-- ==== Sys2Proof/Machine/Access.lean ====
section
/-! DEFINITION. Memory access, atomics and fences of lanes and scalars (R155-R171, R226 for the loads they share), and
the wake of lanes parked on presence (R150, R161). -/

namespace Sys2Proof.Machine

/-! ### Checks (R156) -/

/-- The three spaces of the offset-based accesses. -/
inductive Space where
  | slice | scratch | cupola
  deriving DecidableEq, Repr

/-- What an access reads and writes. -/
inductive Access where
  | load | store | atomic
  deriving DecidableEq, Repr

/-- What the checks of a lane's access decide: perform it at a location (and whether its page is TSO), trap, or park
until the line at a location is present. -/
inductive Verdict where
  | go (loc : Nat) (tso : Bool)
  | hit (vec cause : Nat)
  | park (loc : Nat)
  deriving DecidableEq, Repr

/-- The other core of a pair. -/
def partnerOf (core : Nat) : Nat := if core % 2 = 0 then core + 1 else core - 1

/-- The location of a scratchpad offset of a team, or none beyond its bound (R160, R248). -/
def scratchAt (t : Team) (core off w : Nat) : Option Nat :=
  let size := t.lines * 64
  if off + w ≤ size then some (scratchLoc core ((t.side core).base * 64 + off))
  else if t.pair && Config.partnerBase ≤ off && off + w ≤ Config.partnerBase + size then
    let p := partnerOf core
    some (scratchLoc p ((t.side p).base * 64 + (off - Config.partnerBase)))
  else none

/-- Whether a load takes a byte of DRAM from M, past its own store queue, the core's channel and its stale copies (R140). -/
def fromM (s : State) (core : Nat) (sq : List Entry) (a : Nat) : Bool :=
  (youngest sq a).isNone && (youngest (s.channel core) a).isNone && !(s.stale.any (fun c => c.core = core && c.line = lineOf a))

/-- Whether a load of `n` bytes takes any byte from a poisoned unit of a view or of M. -/
def loadBad (s : State) (core : Nat) (sq : List Entry) (loc n : Nat) : Bool :=
  (upFrom loc n).any (fun a =>
    s.poisoned (unitOf a) && (if isScratch a then (youngest sq a).isNone else fromM s core sq a))

/-- Whether an atomic reads a poisoned unit. -/
def readBad (s : State) (core : Nat) (sq : List Entry) (loc n : Nat) : Access → Bool
  | .load => loadBad s core sq loc n
  | .atomic => s.anyPoison loc n
  | .store => false

/-- Checks 5 to 7 of a scratchpad access. A load of a destination whose line is absent parks (R151, R254). -/
def scratchVerdict (s : State) (t : Team) (core : Nat) (sq : List Entry) (k : Access) (loc w : Nat) : Verdict :=
  match lockScratch s t.id loc w (k = .load) with
  | .trap => .hit 0x180 1
  | .park =>
    if s.lineAbsent loc then .park loc
    else if readBad s core sq loc w k then .hit 0x280 1 else .go loc false
  | .clear =>
    if readBad s core sq loc w k then .hit 0x280 1
    else if k = .load && s.lineAbsent loc then .park loc
    else .go loc false

def needOf : Access → Need
  | .load => .read
  | .store => .write
  | .atomic => .both

/-- Checks 4 to 6 of a Cupola access. -/
def cupolaVerdict (s : State) (t : Team) (core : Nat) (sq : List Entry) (k : Access) (off w : Nat) : Verdict :=
  match windowPage s t.ctx off (needOf k) with
  | .fault c => .hit 0x100 c
  | .ok p =>
    match lockVirtual s t.ctx (Config.windowBase + off) w (k = .load) with
    | .trap => .hit 0x180 1
    | _ => if readBad s core sq p.loc w k then .hit 0x280 1 else .go p.loc p.t

/-- The checks of R156 in order, for an access of `w` bytes at an offset. -/
def verdict (s : State) (t : Team) (core : Nat) (sq : List Entry) (sp : Space) (k : Access) (off w : Nat) : Verdict :=
  if sp = .cupola && k = .atomic && t.det then .hit 0x400 1
  else if off % w ≠ 0 then .hit 0x100 2
  else
    match sp with
    | .slice => if off + w ≤ t.laneb then .go off false else .hit 0x100 1
    | .scratch =>
      match scratchAt t core off w with
      | none => .hit 0x100 1
      | some loc => scratchVerdict s t core sq k loc w
    | .cupola => if off + w ≤ Config.windowBytes then cupolaVerdict s t core sq k off w else .hit 0x100 1

/-- The translation that check 4 makes fills the cache (R330). -/
def touchFor (s : State) (t : Team) (sp : Space) (off w : Nat) : State :=
  if sp = .cupola && off % w = 0 && off + w ≤ Config.windowBytes then s.touch t.ctx (Config.windowBase + off) else s

/-! ### Loads -/

/-- The writes of loaded bytes: below a word sign- or zero-extended, else one register a word (R159). -/
def loadWrites (d : Nat) (sign : Bool) (bs : List Byte) : List (Dest × DWord) :=
  if bs.length < 4 then
    let n := natOf bs
    let w := 8 * bs.length
    let neg := sign && n / 2 ^ (w - 1) = 1
    [(.v d, BitVec.ofNat 64 (if neg then n + (2 ^ 32 - 2 ^ w) else n))]
  else wBytes d bs

def sqOf (s : State) (core slot : Nat) : List Entry := ((s.front? core slot).map (·.sq)).getD []

/-- Lanes park on an absent line at the load's unit (R161). -/
def parkOn (x : Ix) (w : Nat) (sign : Bool) (d : VReg) (k : Tok) (i loc : Nat) (off : DWord) (uni : Bool) (s : State) : State :=
  match s.group? x.core x.slot with
  | none => s
  | some g =>
    let want : Want := { kind := .load sign, addr := loc, n := w, reg := d.toNat, tok := k, unit := x.b.unit, word := x.word
                         pfx := x.pfx, uni := uni, off := off }
    s.setGroup (g.upd (laneBit i) (fun _ l =>
      { l with park := .presence, want := some want, pc := x.b.unit, next := x.nextPc }))

/-- LDL meets uncorrectable words: its lane is killed, the kill is logged in the slot's record and reported (R158,
R246). A speculated lane waits for its resolution first (R34). -/
def killBadLanes (x : Ix) (lanes : List Nat) (s : State) : State :=
  lanes.foldl (fun s i =>
    match s.group? x.core x.slot with
    | none => s
    | some g =>
      if (g.lane i).spec.isSome then
        let later : Deferred :=
          { vec := 0xFFFF, cause := 0, unit := x.b.unit, word := x.word, pfx := x.pfx, addr := 0, tcode := 0, next := false }
        s.setGroup (g.upd (laneBit i) (fun _ l =>
          { l with pc := x.b.unit, spec := l.spec.map (fun sp => { sp with deferred := some later }) }))
      else
        let s1 := (s.event 11 (ctx := x.t.ctx) (slot := x.t.slot))
        let s2 := logRecord s1 x.t.ctx x.core x.slot 0x21
        loseLanes s2 x.core x.slot (laneBit i)) s

/-- Whether `w` bytes at an offset of a lane's slice touch a word with an uncorrectable error. -/
def Lane.sliceBad (l : Lane) (off w : Nat) : Bool := l.bad.any (fun b => overlaps b 4 off w)

/-- The bytes a lane loads. -/
def loaded (s : State) (x : Ix) (sp : Space) (l : Lane) (loc w : Nat) : List Byte :=
  match sp with
  | .slice => l.slice.read loc w
  | _ => s.loadBytes x.core (sqOf s x.core x.slot) loc w

/-- A load word (R155-R162): every active lane is checked and performs in lane order; with U = 1 one access, on the
lowest active lane, serves every active lane (R157). -/
def loadWord (i : LInstr) (sp : Space) (w : Nat) (sign : Bool) (d a : VReg) (k : Tok) (sc : BitVec 3) (acq : Bool) (s : State) :
    Host.Outcome State Fault Refusal :=
  lset i s (fun x s =>
    match s.group? x.core x.slot with
    | none => s
    | some g =>
      let ls := lanesIn x.act
      let lead (j : Nat) : Nat := if i.use.u then ls.headD 0 else j
      let off (j : Nat) : Nat := ((g.lane (lead j)).offset a sc x.pfx w).toNat
      let s1 := ls.foldl (fun s j => touchFor s x.t sp (off j) w) s
      let v (j : Nat) : Verdict := verdict s1 x.t x.core g.fe.sq sp .load (off j) w
      let bad (j : Nat) : Bool := sp = .slice && (g.lane j).sliceBad (off j) w
      let rs : List LaneResult := ls.filterMap (fun j =>
        match v j with
        | .go loc _ => if bad j then none else some (j, { writes := loadWrites d.toNat sign (loaded s1 x sp (g.lane (lead j)) loc w) })
        | _ => none)
      let hits : List Hit := ls.filterMap (fun j =>
        match v j with
        | .hit vec c => some { lane := j, vec := vec, cause := c, addr := BitVec.ofNat 64 (off j) }
        | _ => none)
      let (s2, _) := launchOp id x k rs s1
      let s3 := if acq && rs ≠ [] then s2.acquire x.core 4 else s2
      let s4 := ls.foldl (fun s j =>
        match v j with
        | .park loc => parkOn x w sign d k j loc (BitVec.ofNat 64 (off j)) i.use.u s
        | _ => s) s3
      let s5 := killBadLanes x (ls.filter (fun j => match v j with | .go _ _ => bad j | _ => false)) s4
      raiseUnit x false hits s5) 1 i.use true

+---+

YOUR ASSIGNMENT:
If a line falls between the first line of the records and the line containing "and writes. -/", inclusive, repeat it exactly; leave out all others.

SOLUTION TO THIS EXERCISE:
-- ==== Sys2Proof/Machine/Access.lean ====
section
/-! DEFINITION. Memory access, atomics and fences of lanes and scalars (R155-R171, R226 for the loads they share), and
the wake of lanes parked on presence (R150, R161). -/

namespace Sys2Proof.Machine

/-! ### Checks (R156) -/

/-- The three spaces of the offset-based accesses. -/
inductive Space where
  | slice | scratch | cupola
  deriving DecidableEq, Repr

/-- What an access reads and writes. -/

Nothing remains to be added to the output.